Apologies for being a slack blogger but I've been awfully busy, having been back at uni for the past two days. Or, to put it another way, I haven't been back at uni at all - it just feels that way.
I've spent the past two days on a work-related media law course and it's been flipping great. Not just because it means two days away from my desk and Proper Work but because it's been awhile since I've had a free two days to actually spend just, well, learning.
It has also however, reminded me exactly why I should Never Go Back to Uni. Ever.
Going back to uni has always had it's appeal. Indeed, the idea pops up every six months or so and I spend a few weeks dreaming of jackets with elbow patches, looking brainy in glasses and having a Gael Garcia Bernal look-alike (sometimes with, sometimes without glasses) help me pick up my giant stack of uber intellectual books when I drop them in the library. Of course in these day dreams I never have to really think about exactly what I'll be, you know, DOING, at uni, but the idea is an attractive one.
However, the past two days have reminded me just how flipping exhausting and humbling it can be to bloody learn things every freaking day.

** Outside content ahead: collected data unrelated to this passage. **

/-! #### The sequencer in an await -/

/-- Each await has its MASK and its polling state (R170, R171). -/
theorem State.seq_of_await {mask : Byte}
    (h : (s.eng.pc = .eCmd ∧ mask = efailMask ∧ polling = .eBusy) ∨
      (s.eng.pc = .pCmd ∧ mask = pfailMask ∧ polling = .pBusy) ∨
        (s.eng.pc = .rPageLoaded ∧ mask = noMask ∧ polling = .rBusy)) :
    s.seq = .next ((s.startAwait mask).pollUnit polling) := by
  obtain ⟨hp, rfl, rfl⟩ | ⟨hp, rfl, rfl⟩ | ⟨hp, rfl, rfl⟩ := h <;> simp only [State.seq, hp] <;> rfl

/-- In an erase or program unit's polling state, a settled unit is counted and a failed one takes its failure branch
(R222, R242). -/
theorem State.seq_of_unit_busy {ready failed : Pc}
    (h : (s.eng.pc = .eBusy ∧ polling = .eBusy ∧ ready = .eReady ∧ failed = .eFailed) ∨
      (s.eng.pc = .pBusy ∧ polling = .pBusy ∧ ready = .pReady ∧ failed = .pFailed)) :
    s.seq = .next (s.seqBusy polling (·.unitReady ready) (·.goto failed)) := by
  obtain ⟨hp, rfl, rfl, rfl⟩ | ⟨hp, rfl, rfl, rfl⟩ := h <;> simp only [State.seq, hp] <;> rfl

/-- In a slice's polling state there is one way on (R261). -/
theorem State.seq_of_rBusy (hp : s.eng.pc = .rBusy) :
    s.seq = .next (s.seqBusy .rBusy (·.goto .rReady) (·.goto .rReady)) := by
  simp only [State.seq, hp, State.seqRBusy]

/-- The three polling states differ in where a unit that is not busy goes on. -/
theorem State.seq_of_busy (h : s.eng.pc = .eBusy ∨ s.eng.pc = .pBusy ∨ s.eng.pc = .rBusy) :
    ∃ settled failed, s.seq = .next (s.seqBusy s.eng.pc settled failed) := by
  obtain hp | hp | hp := h
  · exact ⟨_, _, hp ▸ State.seq_of_unit_busy (.inl ⟨hp, rfl, rfl, rfl⟩)⟩
  · exact ⟨_, _, hp ▸ State.seq_of_unit_busy (.inr ⟨hp, rfl, rfl, rfl⟩)⟩
  · exact ⟨_, _, hp ▸ State.seq_of_rBusy hp⟩

/-- Busy set at the poll limit ends the request without a frame (R172). -/
theorem State.seq_of_busy_at_limit (h : s.eng.pc = .eBusy ∨ s.eng.pc = .pBusy ∨ s.eng.pc = .rBusy)
    (hbusy : busyBit s.eng.status = true) (hpolls : s.eng.polls = s.cfg.pollLimit) :
    s.seq = .next (s.abortUnit .timeout) := by
  obtain ⟨settled, failed, hseq⟩ := State.seq_of_busy h
  rw [hseq, State.seqBusy_of_limit hbusy hpolls]

/-- Busy set away from the poll limit waits and reads the status again (R172). -/
theorem State.seq_of_busy_again (h : s.eng.pc = .eBusy ∨ s.eng.pc = .pBusy ∨ s.eng.pc = .rBusy)
    (hbusy : busyBit s.eng.status = true) (hpolls : s.eng.polls ≠ s.cfg.pollLimit) :
    s.seq = .next (s.wait.pollUnit s.eng.pc) := by
  obtain ⟨settled, failed, hseq⟩ := State.seq_of_busy h
  rw [hseq, State.seqBusy_of_again hbusy hpolls]

end

/-- Settles O36: the first read of an await is a status read from POLLS = 0. -/
theorem awaitBeginsWithAStatusRead : Obligations.AwaitBeginsWithAStatusRead := by
  intro s mask polling h
  obtain ⟨htrace, hanswer, herror⟩ := (s.startAwait mask).pollUnit_spec polling
  exact ⟨_, State.seq_of_await h, htrace, (s.startAwait mask).pollUnit_mask polling, hanswer, fun hr =>
    (herror hr).trans (State.raise_eng_of_leavesBusy rfl)⟩

/-- Settles O37: each clause is one branch of the settle decision. -/
theorem awaitSettlesOnTheStatusByte : Obligations.AwaitSettlesOnTheStatusByte := by
  intro s
  refine ⟨fun polling ready failed h => ⟨fun hbusy hmask => ?_, fun hbusy hmask => ?_⟩, fun hp hbusy => ?_,
    fun h => ⟨fun hbusy hpolls => ?_, fun hbusy hpolls => ?_⟩⟩
  · rw [State.seq_of_unit_busy h, State.seqBusy_of_failed hbusy hmask]
    rfl
  · rw [State.seq_of_unit_busy h, State.seqBusy_of_settled hbusy hmask]
    rfl
  · rw [State.seq_of_rBusy hp, State.seqBusy_of_clear hbusy]
    rfl
  · exact ⟨_, State.seq_of_busy_at_limit h hbusy hpolls, s.abortUnit_trace _,
      (s.abortUnit_eng _).trans (State.raise_eng_of_leavesBusy rfl)⟩
  · obtain ⟨htrace, hanswer, herror⟩ := s.wait.pollUnit_spec s.eng.pc
    refine ⟨_, State.seq_of_busy_again h hbusy hpolls, ?_, hanswer, fun hr =>
      (herror hr).trans (State.raise_eng_of_leavesBusy rfl)⟩
    rw [htrace]
    simp [opcRdsr, statusReg]

end Sys2Proof.Machine
end

/-! ### The split of an address and of a range into pages

The split by division is the one by shift and mask (R190). The slices of a range follow each other without a gap, so
their lengths sum to the request's (R204), and a range on page boundaries spans as many pages as it holds (R195,
R199). -/

section
namespace Sys2Proof.Machine

section
variable {c : Config}

theorem eq_two_pow_of_isPowerOfTwo {n : Nat} (h : isPowerOfTwo n = true) : n = 2 ^ n.log2 := (eq_of_beq h).symm

theorem isPowerOfTwo_pageSize (h : c.valid = true) : isPowerOfTwo c.pageSize = true := by
  simp only [Config.valid, Bool.and_eq_true] at h
  obtain ⟨⟨⟨⟨⟨⟨⟨⟨-, hpage⟩, -⟩, -⟩, -⟩, -⟩, -⟩, -⟩, -⟩ := h
  exact hpage

theorem pageOf_eq_shiftRight {k : Nat} (hk : c.pageSize = 2 ^ k) (a : Nat) : pageOf c a = a >>> k := by
  rw [pageOf, hk, Nat.shiftRight_eq_div_pow]

theorem colOf_eq_and {k : Nat} (hk : c.pageSize = 2 ^ k) (a : Nat) : colOf c a = a &&& (c.pageSize - 1) := by
  rw [colOf, hk, Nat.and_two_pow_sub_one_eq_mod]

theorem pageOf_lt_numPages (hc : Regular c) {a : Nat} (ha : a < c.totalSize) : pageOf c a < c.numPages := by
  rw [pageOf, Nat.div_lt_iff_lt_mul hc.pageSize_pos, hc.wholePages]
  exact ha

/-- Settles O43: PAGE_SIZE is a power of two, and the device holds whole pages. -/
theorem linearSplitIsShiftAndMask : Obligations.LinearSplitIsShiftAndMask := by
  intro c a hv
  have hc := regular_of_valid hv
  have hk := eq_two_pow_of_isPowerOfTwo (isPowerOfTwo_pageSize hv)
  exact ⟨rfl, rfl, ⟨_, hk, pageOf_eq_shiftRight hk a, colOf_eq_and hk a⟩,
    fun ha => ⟨pageOf_lt_numPages hc ha, Nat.mod_lt _ hc.pageSize_pos⟩⟩

/-! #### Slices -/

section
variable {offset length k : Nat}

/-- Page k + 1 of a request begins behind the request's first byte. -/
theorem offset_lt_page (hpage : 0 < c.pageSize) (offset k : Nat) :
    offset < (offset / c.pageSize + k + 1) * c.pageSize :=
  Nat.lt_mul_of_div_lt (by omega) hpage

/-- The first slice begins at the request's column, the others at the start of their page (R204 (e)). -/
theorem sliceAt_columnOffset (hpage : 0 < c.pageSize) :
    (sliceAt c offset length k).columnOffset = if k = 0 then offset % c.pageSize else 0 := by
  cases k with
  | zero =>
    have hsplit := Nat.div_add_mod' offset c.pageSize
    simp only [sliceAt, add_zero, if_true]
    omega
  | succ k =>
    have hbehind := offset_lt_page hpage offset k
    rw [add_assoc] at hbehind
    simp only [sliceAt, Nat.add_one_ne_zero, if_false]
    omega

/-- The first slice goes to the start of the buffer (R204 (f)). -/
theorem sliceAt_zero_dst : (sliceAt c offset length 0).dst = 0 := by
  have hbefore := Nat.div_mul_le_self offset c.pageSize
  simp only [sliceAt, add_zero]
  omega

/-- Every slice goes to where the one before ends (R204 (f)). -/
theorem sliceAt_succ_dst (hpage : 0 < c.pageSize) (hlength : 0 < length) (hk : k + 1 < spannedPages c offset length) :
    (sliceAt c offset length (k + 1)).dst =
      (sliceAt c offset length k).dst + (sliceAt c offset length k).lengthInPage := by
  have hbehind := offset_lt_page hpage offset k
  have hnext : (offset / c.pageSize + k + 1) * c.pageSize ≤ offset + length - 1 :=
    (Nat.le_div_iff_mul_le hpage).1 (unitPage_le hlength hk)
  have hstep := Nat.succ_mul (offset / c.pageSize + k) c.pageSize
  simp only [sliceAt, ← add_assoc, Nat.succ_eq_add_one] at hstep ⊢
  omega

/-- The last slice ends where the request ends (R204 (c)). -/
theorem sliceAt_last_end (hpage : 0 < c.pageSize) (hlength : 0 < length) (hk : k + 1 = spannedPages c offset length) :
    (sliceAt c offset length k).dst + (sliceAt c offset length k).lengthInPage = length := by
  have hspan : offset / c.pageSize ≤ (offset + length - 1) / c.pageSize := Nat.div_le_div_right (by omega)
  have hlast : offset / c.pageSize + k = (offset + length - 1) / c.pageSize := by
    unfold spannedPages at hk
    omega
  have hbegin : (offset / c.pageSize + k) * c.pageSize ≤ offset + length - 1 :=
    hlast ▸ Nat.div_mul_le_self _ _
  have hend : offset + length - 1 < (offset / c.pageSize + k + 1) * c.pageSize :=
    Nat.lt_mul_of_div_lt (by omega) hpage
  simp only [sliceAt]
  omega

/-- The slices of a plan are numbered from 0 (R203). -/
theorem getElem?_planAccess {sl : Slice} (h : (planAccess c offset length)[k]? = some sl) :
    k < spannedPages c offset length ∧ sl = sliceAt c offset length k := by
  obtain ⟨j, hj, rfl⟩ := Option.map_eq_some_iff.1 (List.getElem?_map.symm.trans h)
  obtain ⟨hk, rfl⟩ := List.getElem?_eq_some_iff.1 hj
  simpa using hk

/-- The slices before one sum to its place in the buffer. -/
theorem sum_lengthInPage (hpage : 0 < c.pageSize) (hlength : 0 < length) (hk : k < spannedPages c offset length) :
    (((List.range k).map (sliceAt c offset length)).map Slice.lengthInPage).sum = (sliceAt c offset length k).dst := by
  induction k with
  | zero => exact sliceAt_zero_dst.symm
  | succ k ih =>
    rw [sliceAt_succ_dst hpage hlength hk, ← ih (by omega)]
    simp [List.range_succ]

For a start it makes you feel stupid. Most of the time I can get away with feeling reasonably non-stupid, given that all my intellectual jousting is more or less done either with the TV while I'm watching Make Me A Supermodel (read: I yell things at the TV sometimes, occassionally things I believe to be witty) or giving chat at parties (read: I drunkenly corner someone and talk to them about last night's episode of House until they drown themselves in the punch bowl or punch me in the face). Only when you have someone super brainy talking to you for seven hours a day over to days about a subject you know very little about do you realise how ignorant you are.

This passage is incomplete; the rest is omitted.